• [ACTIVITY]
Take the entries below and print only the lines from the one with "Fits.Statement (.fbStageData p" through the one with "theorem Fits.erLogData (w", exactly as they stand, both ends included.

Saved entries
■ ■ ■ ■ ■ ■ ■

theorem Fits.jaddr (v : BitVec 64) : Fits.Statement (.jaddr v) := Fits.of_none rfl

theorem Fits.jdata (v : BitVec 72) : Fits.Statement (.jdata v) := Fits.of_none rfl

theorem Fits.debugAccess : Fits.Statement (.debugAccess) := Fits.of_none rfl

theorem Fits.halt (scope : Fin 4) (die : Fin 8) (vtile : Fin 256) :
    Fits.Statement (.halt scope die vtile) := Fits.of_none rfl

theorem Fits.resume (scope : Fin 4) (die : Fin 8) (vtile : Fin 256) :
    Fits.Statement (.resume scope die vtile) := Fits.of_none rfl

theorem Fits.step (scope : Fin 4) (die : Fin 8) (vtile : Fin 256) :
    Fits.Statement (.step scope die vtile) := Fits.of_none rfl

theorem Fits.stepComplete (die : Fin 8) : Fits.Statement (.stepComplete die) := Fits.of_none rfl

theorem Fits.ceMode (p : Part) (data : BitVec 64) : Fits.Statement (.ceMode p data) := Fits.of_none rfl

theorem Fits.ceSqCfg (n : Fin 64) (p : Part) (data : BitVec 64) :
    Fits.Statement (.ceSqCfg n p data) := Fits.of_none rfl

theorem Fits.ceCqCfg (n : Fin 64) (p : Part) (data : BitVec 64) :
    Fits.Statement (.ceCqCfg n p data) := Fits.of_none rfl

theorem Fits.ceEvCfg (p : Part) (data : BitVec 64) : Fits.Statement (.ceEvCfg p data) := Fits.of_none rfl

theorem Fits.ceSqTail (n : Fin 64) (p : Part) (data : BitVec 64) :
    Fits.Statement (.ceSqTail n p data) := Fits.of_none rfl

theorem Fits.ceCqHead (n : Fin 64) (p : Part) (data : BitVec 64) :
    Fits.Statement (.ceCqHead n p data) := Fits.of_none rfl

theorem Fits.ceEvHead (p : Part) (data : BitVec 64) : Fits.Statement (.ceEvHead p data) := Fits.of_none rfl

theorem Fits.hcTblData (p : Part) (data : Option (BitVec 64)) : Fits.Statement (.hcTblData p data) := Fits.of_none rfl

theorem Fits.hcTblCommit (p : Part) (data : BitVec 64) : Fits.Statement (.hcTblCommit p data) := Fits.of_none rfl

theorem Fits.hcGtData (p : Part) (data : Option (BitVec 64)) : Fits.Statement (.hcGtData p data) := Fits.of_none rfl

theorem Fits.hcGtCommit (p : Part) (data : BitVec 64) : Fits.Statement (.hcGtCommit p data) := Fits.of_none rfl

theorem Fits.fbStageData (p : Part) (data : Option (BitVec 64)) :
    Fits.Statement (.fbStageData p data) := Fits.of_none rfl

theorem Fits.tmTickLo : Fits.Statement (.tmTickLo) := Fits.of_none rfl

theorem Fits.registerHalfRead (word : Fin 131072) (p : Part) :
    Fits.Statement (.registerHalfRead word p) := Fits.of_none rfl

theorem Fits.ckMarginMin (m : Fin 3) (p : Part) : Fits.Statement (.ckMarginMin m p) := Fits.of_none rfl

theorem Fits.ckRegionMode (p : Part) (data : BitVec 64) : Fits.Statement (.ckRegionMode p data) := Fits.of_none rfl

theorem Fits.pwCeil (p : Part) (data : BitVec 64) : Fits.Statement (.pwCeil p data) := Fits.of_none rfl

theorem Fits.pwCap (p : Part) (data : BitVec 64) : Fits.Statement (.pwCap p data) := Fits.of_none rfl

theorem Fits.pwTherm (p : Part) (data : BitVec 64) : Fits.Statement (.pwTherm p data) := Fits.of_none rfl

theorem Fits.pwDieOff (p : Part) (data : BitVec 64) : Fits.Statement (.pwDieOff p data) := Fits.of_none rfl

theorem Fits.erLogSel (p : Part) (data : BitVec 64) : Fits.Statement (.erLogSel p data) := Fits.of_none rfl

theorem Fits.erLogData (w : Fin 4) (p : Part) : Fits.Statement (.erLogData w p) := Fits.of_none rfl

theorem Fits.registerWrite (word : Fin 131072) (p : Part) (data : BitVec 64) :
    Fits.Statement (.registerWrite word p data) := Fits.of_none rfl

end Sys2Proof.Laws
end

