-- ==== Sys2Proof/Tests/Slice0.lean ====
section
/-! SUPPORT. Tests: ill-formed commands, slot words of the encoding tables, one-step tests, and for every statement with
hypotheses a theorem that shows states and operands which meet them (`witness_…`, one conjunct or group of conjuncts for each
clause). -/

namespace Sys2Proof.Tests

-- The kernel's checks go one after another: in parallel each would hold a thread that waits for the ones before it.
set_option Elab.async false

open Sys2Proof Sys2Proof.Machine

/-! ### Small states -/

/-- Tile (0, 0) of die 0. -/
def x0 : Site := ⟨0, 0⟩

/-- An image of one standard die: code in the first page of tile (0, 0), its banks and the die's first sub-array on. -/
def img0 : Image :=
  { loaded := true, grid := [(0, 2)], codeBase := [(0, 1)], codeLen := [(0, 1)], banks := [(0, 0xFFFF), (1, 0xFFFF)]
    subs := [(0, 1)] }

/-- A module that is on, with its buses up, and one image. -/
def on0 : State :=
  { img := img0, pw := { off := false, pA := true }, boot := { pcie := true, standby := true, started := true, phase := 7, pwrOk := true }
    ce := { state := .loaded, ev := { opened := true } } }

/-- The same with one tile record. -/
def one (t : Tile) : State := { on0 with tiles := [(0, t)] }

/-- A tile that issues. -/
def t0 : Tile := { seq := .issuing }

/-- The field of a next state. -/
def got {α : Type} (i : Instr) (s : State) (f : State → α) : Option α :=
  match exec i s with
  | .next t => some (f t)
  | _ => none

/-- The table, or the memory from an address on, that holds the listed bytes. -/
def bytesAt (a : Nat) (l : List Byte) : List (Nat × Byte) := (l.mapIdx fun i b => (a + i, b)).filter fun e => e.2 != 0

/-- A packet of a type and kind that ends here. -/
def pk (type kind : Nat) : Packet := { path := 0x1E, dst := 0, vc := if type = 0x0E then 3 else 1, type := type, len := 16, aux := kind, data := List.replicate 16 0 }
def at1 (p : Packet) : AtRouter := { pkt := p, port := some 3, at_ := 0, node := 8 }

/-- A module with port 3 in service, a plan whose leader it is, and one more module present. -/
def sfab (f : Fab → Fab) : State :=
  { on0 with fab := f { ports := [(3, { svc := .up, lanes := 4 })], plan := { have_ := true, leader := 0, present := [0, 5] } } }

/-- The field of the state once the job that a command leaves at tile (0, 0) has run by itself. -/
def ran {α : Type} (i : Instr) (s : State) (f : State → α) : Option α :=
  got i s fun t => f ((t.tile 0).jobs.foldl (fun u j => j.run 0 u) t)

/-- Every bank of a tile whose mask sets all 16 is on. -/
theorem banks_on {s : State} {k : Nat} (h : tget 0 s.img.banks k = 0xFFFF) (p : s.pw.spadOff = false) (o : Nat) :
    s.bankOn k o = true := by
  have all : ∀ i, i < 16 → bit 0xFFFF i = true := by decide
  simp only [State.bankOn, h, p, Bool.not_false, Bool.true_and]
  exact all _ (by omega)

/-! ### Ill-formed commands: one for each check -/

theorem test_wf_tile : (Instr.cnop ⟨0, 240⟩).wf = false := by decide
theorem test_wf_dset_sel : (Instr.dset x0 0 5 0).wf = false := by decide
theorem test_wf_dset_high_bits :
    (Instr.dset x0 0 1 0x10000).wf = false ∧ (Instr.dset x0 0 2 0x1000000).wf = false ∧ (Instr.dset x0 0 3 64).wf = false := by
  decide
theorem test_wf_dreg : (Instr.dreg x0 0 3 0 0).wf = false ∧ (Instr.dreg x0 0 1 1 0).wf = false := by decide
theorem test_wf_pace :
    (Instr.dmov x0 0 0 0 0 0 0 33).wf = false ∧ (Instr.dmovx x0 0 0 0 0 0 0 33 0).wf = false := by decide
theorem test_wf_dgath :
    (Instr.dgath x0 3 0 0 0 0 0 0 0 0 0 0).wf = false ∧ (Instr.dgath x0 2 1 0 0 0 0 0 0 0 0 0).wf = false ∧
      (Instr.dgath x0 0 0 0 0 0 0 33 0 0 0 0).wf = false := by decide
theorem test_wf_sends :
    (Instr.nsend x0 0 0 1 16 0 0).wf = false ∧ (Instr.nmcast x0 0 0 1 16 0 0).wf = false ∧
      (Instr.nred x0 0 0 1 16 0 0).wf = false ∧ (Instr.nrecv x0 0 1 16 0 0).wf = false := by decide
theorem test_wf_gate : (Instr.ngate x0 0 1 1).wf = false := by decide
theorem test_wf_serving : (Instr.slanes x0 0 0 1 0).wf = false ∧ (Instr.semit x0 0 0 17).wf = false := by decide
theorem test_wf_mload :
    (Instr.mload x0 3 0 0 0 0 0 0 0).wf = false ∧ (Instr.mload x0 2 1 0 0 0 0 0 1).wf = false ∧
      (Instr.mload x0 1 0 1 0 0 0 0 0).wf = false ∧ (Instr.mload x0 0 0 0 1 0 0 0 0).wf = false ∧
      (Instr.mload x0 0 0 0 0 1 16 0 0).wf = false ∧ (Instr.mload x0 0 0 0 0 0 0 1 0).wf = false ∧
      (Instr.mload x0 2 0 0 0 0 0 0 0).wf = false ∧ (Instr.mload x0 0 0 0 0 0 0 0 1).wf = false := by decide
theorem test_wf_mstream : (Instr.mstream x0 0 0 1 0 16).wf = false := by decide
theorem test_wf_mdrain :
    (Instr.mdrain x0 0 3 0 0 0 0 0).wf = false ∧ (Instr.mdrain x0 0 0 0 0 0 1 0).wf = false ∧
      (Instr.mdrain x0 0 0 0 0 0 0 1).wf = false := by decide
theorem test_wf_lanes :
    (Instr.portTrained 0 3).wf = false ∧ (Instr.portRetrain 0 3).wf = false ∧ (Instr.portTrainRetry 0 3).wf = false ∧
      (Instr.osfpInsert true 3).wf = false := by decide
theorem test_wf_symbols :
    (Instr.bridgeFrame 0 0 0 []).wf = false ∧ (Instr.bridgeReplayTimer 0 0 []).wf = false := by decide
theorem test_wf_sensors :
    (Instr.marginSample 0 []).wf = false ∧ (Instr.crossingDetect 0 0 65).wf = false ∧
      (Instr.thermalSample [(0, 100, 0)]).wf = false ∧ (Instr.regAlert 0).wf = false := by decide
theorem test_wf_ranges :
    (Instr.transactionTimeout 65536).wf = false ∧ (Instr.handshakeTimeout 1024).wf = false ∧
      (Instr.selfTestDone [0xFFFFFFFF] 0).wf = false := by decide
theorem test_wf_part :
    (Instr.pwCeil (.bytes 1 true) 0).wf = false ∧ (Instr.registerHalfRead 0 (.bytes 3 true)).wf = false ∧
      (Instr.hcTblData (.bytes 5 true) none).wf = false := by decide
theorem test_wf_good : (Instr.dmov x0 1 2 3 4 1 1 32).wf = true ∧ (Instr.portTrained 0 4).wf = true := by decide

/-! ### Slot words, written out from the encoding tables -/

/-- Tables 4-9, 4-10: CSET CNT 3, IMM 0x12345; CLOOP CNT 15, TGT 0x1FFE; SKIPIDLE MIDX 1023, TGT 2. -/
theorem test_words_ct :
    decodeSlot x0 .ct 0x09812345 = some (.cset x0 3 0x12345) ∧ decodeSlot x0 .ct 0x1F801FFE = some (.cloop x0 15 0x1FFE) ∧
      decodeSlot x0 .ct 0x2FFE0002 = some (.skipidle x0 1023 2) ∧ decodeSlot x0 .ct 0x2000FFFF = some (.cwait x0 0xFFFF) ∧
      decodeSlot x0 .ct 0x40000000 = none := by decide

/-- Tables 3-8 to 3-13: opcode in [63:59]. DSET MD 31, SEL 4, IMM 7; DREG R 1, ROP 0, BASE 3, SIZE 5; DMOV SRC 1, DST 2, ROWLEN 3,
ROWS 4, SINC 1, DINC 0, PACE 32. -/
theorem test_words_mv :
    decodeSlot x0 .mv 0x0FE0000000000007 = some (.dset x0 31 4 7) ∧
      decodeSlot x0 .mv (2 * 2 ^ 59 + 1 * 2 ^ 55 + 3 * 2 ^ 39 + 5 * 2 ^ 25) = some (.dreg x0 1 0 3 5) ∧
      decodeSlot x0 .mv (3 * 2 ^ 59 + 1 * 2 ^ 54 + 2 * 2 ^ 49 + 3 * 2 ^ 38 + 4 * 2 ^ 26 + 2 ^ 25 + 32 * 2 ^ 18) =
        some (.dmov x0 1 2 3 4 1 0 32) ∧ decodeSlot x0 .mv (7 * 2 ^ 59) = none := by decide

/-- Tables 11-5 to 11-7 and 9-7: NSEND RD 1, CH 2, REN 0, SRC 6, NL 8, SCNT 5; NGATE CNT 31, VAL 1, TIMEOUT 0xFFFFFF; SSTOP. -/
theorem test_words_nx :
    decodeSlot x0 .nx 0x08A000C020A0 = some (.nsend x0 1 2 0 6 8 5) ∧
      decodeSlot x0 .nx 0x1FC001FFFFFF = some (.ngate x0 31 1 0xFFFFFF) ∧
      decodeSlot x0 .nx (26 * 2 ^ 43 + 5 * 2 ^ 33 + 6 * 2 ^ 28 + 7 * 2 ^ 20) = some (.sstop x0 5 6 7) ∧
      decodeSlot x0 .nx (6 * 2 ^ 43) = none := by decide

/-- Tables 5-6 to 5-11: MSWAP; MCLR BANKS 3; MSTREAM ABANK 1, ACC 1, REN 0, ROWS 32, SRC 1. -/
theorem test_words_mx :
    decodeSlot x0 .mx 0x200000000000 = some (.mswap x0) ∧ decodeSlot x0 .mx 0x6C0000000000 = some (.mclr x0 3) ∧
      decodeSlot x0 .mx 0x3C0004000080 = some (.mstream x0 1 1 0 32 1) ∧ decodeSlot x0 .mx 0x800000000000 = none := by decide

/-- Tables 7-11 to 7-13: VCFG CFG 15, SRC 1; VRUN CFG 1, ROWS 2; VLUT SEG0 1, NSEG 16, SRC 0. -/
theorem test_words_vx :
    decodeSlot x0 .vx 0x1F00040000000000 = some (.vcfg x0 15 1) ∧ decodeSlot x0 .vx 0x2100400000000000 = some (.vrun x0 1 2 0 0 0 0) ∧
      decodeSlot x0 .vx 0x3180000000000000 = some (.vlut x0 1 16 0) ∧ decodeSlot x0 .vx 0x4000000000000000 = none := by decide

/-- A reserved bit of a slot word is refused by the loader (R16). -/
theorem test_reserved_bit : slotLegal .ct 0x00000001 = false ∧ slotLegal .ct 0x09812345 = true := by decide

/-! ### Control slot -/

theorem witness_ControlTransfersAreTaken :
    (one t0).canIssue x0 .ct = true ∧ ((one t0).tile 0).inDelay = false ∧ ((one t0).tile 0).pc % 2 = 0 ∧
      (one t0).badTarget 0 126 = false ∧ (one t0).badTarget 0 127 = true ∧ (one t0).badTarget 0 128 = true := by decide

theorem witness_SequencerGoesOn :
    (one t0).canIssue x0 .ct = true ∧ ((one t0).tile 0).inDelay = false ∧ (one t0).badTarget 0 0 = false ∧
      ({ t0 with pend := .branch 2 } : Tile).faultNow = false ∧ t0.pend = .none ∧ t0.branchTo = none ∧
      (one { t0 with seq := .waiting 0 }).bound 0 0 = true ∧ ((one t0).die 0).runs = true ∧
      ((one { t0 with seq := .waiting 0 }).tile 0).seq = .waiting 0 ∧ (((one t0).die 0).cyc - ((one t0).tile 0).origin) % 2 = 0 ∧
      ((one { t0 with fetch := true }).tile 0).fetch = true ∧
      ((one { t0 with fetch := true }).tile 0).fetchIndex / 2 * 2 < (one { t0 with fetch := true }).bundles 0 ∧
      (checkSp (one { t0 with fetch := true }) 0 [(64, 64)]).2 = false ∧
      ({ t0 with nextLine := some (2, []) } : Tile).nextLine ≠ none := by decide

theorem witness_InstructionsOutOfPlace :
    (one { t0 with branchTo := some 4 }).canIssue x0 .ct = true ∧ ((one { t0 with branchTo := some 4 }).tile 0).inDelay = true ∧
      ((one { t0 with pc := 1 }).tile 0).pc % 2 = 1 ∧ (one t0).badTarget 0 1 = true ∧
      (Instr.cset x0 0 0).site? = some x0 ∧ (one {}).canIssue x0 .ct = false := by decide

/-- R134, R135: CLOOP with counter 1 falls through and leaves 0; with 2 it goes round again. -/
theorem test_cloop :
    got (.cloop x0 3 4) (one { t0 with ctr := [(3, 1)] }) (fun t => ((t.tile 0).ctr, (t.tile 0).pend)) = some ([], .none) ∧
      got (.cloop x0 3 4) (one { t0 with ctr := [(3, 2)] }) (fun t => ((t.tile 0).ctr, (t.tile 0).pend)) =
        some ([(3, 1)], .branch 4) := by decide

■ ■ ■ ■ ■ ■ ■

• [REPLY TO THE TASK]
    Fits.Statement (.fbStageData p data) := Fits.of_none rfl

theorem Fits.tmTickLo : Fits.Statement (.tmTickLo) := Fits.of_none rfl

theorem Fits.registerHalfRead (word : Fin 131072) (p : Part) :
    Fits.Statement (.registerHalfRead word p) := Fits.of_none rfl

theorem Fits.ckMarginMin (m : Fin 3) (p : Part) : Fits.Statement (.ckMarginMin m p) := Fits.of_none rfl

theorem Fits.ckRegionMode (p : Part) (data : BitVec 64) : Fits.Statement (.ckRegionMode p data) := Fits.of_none rfl

theorem Fits.pwCeil (p : Part) (data : BitVec 64) : Fits.Statement (.pwCeil p data) := Fits.of_none rfl

theorem Fits.pwCap (p : Part) (data : BitVec 64) : Fits.Statement (.pwCap p data) := Fits.of_none rfl

theorem Fits.pwTherm (p : Part) (data : BitVec 64) : Fits.Statement (.pwTherm p data) := Fits.of_none rfl

theorem Fits.pwDieOff (p : Part) (data : BitVec 64) : Fits.Statement (.pwDieOff p data) := Fits.of_none rfl

theorem Fits.erLogSel (p : Part) (data : BitVec 64) : Fits.Statement (.erLogSel p data) := Fits.of_none rfl

theorem Fits.erLogData (w : Fin 4) (p : Part) : Fits.Statement (.erLogData w p) := Fits.of_none rfl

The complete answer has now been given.